More than two months after 697 cats were seized from Haven Acres Cat Sanctuary near High Springs, sheriff deputies arrested the owners of the facility.

Pennie, 59, and Steve Lefkowitz, 65, were arrested Monday night on 47 animal cruelty charges related to the couple’s sanctuary. Alachua County Animal Services Director David Flagler said 46 of the charges were related to cats, and one of the charges was for a rooster also kept on the property.

Initiated by Animal Services, the massive seizure of felines at Haven Acres occurred on June 7 and required the help of the American Society for the Prevention of Cruelty to Animals (ASPCA) and the Humane Society of the United States (HSUS), which both took lead roles in the operation.

State Attorney’s Office spokesman Spencer Mann said the Lefkowitzes were released on their own recognizance less than two hours after turning themselves in as had been prearranged.

Charges against them read like an encyclopedia of feline ailments and unsanitary conditions.  Detailed in each of the third degree felony charges is a specific ailing cat, its physical conditions, a profile of its medical status and an analysis of the environment in which it was found on June 7.

Among the health concerns called out in the 14-page charging document were muscle atrophy, fleas, ear mites, missing and abscessed teeth, emaciation, dehydration, feline leukemia virus, alopecia, feline immunodeficiency virus, severe upper respiratory infection, ocular discharge, nasal discharge and several others.

The living conditions of several cats were described as filthy.  Several of the charges stated, “This cat was found in the infirmary, that contained 39 cages with 73 cats contained within them; the room had a strong ammonia smell that made it difficult to breathe; the cages and crates were filthy with mucous and dried blood and diarrhea splattered on the walls; the litter boxes were full and overflowing and there were feces on the cage floors, some feces containing maggots; the water bowls were low and dirty with food, fur and litter in them.”

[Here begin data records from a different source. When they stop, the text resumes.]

/-! A bus read outside the timer range, in the terms of the statements. -/

theorem noteUnmapped_eq_invalidEvents (kind : AccessKind) (addr : Word) (n : Width) (s : State) :
    noteUnmapped kind addr n s = { s with events := s.events ++ invalidEvents s.cfg kind addr n } := by
  have hany : (byteAddrs addr n.bytes).any (isUnmapped s.cfg) = true
      ↔ ∃ k < n.bytes, target s.cfg (nth addr k) = .unmapped := by
    simp [byteAddrs_eq_map_nth, isUnmapped]
  unfold noteUnmapped invalidEvents
  by_cases h : ∃ k < n.bytes, target s.cfg (nth addr k) = .unmapped
  · rw [if_pos (hany.2 h), if_pos h]
    rfl
  · rw [if_neg (mt hany.1 h), if_neg h, List.append_nil]

/-- The bytes of an access, least significant first, have the value that the statements spell out. -/
theorem wordOfBytes_peek (s : State) (addr : Word) (n : Width) :
    wordOfBytes ((byteAddrs addr n.bytes).map fun a => (s.peek a).getD 0#8) = valueAt s addr n := by
  have h0 : nth addr 0 = addr := BitVec.add_zero addr
  rw [byteAddrs_eq_map_nth]
  cases n with
  | byte => simpa [Width.bytes, valueAt, List.range_succ, h0] using wordOfBytes_byte _
  | half => simpa [Width.bytes, valueAt, List.range_succ, h0] using wordOfBytes_half _ _
  | word => simpa [Width.bytes, valueAt, List.range_succ, h0] using wordOfBytes_word _ _ _ _

/-- A read of bytes outside the timer range: their value, and its own InvalidAddress event, if it has one. -/
theorem readN_of_noTimer {s : State} {addr : Word} {n : Width} (h : noTimer s.cfg addr n.bytes) (kind : AccessKind) :
    readN kind addr n s = (valueAt s addr n, { s with events := s.events ++ invalidEvents s.cfg kind addr n }) := by
  have hbytes : ∀ a ∈ byteAddrs addr n.bytes, isTimer s.cfg a = false := by
    intro a ha
    obtain ⟨k, hk, rfl⟩ := mem_byteAddrs_nth.1 ha
    exact h k hk
  rw [readN_of_not_timer hbytes, wordOfBytes_peek, noteUnmapped_eq_invalidEvents]

/-! The step (R111). -/

theorem fetchDecode_of_arm {s : State} (ht : s.t = false) :
    fetchDecode s
      = (decodeArm (readN .fetch s.pc .word s).1, (readN .fetch s.pc .word s).2.setPc (s.pc + 4)) := by
  simp only [fetchDecode, fetchCode, fetchWidth, ht, Bool.false_eq_true, if_false]
  rfl

theorem fetchDecode_of_thumb {s : State} (ht : s.t = true) :
    fetchDecode s = (decodeThumb ((readN .fetch s.pc .half s).1.extractLsb' 0 16),
      (readN .fetch s.pc .half s).2.setPc (s.pc + 2)) := by
  simp only [fetchDecode, fetchCode, fetchWidth, ht, if_true]
  rfl

/-- A step runs what the fetch decoded, and then the images count as loaded. -/
theorem step_of_fetchDecode {s s' : State} {i : Instr} (h : fetchDecode (beginStep s) = (i, s')) :
    step s = thenLoaded (exec i s') := by
  obtain ⟨u, hu⟩ := exec_next i s'
  rw [step_of_exec (by rw [h]; exact hu), hu]
  rfl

Of the original 697 cats taken from the sanctuary, Flagler said 626 remain.  More than 70 of the felines died or were euthanized after veterinary staff determined they were beyond treatment, he said.

The Lefkowitzes, whose eight-acre enclave at 21023 NW 168th Lane is surrounded by the City of High Springs, had used their property as a sanctuary for more than 400 cats and other animals since 2002.  The county’s permitting of the sanctuary even resulted in a lawsuit filed several years ago by the City of High Springs.

The Lefkowitzes were granted a special exception for a private animal shelter in August 2007 by the Alachua Board of County Commissioners, to which the City of High Springs quickly filed an appeal, resulting in an ensuing lawsuit with the couple.

Many complaints had been made over the years by neighbors and High Springs city officials.

Neighbors complained of a strong odor emanating from the property.  For several years, city officials warned Alachua County officials that they worried the ‘sanctuary’ could be a public health threat.

City officials also expressed their concerns over the couple’s practice of burying deceased cats on their property.

Over the years, the living conditions of the cats have been reported as questionable by some.  The Lefkowitzes, however, refuted claims that the cats lived in unsanitary conditions, saying litter boxes were changed regularly and their cages were appropriate housing.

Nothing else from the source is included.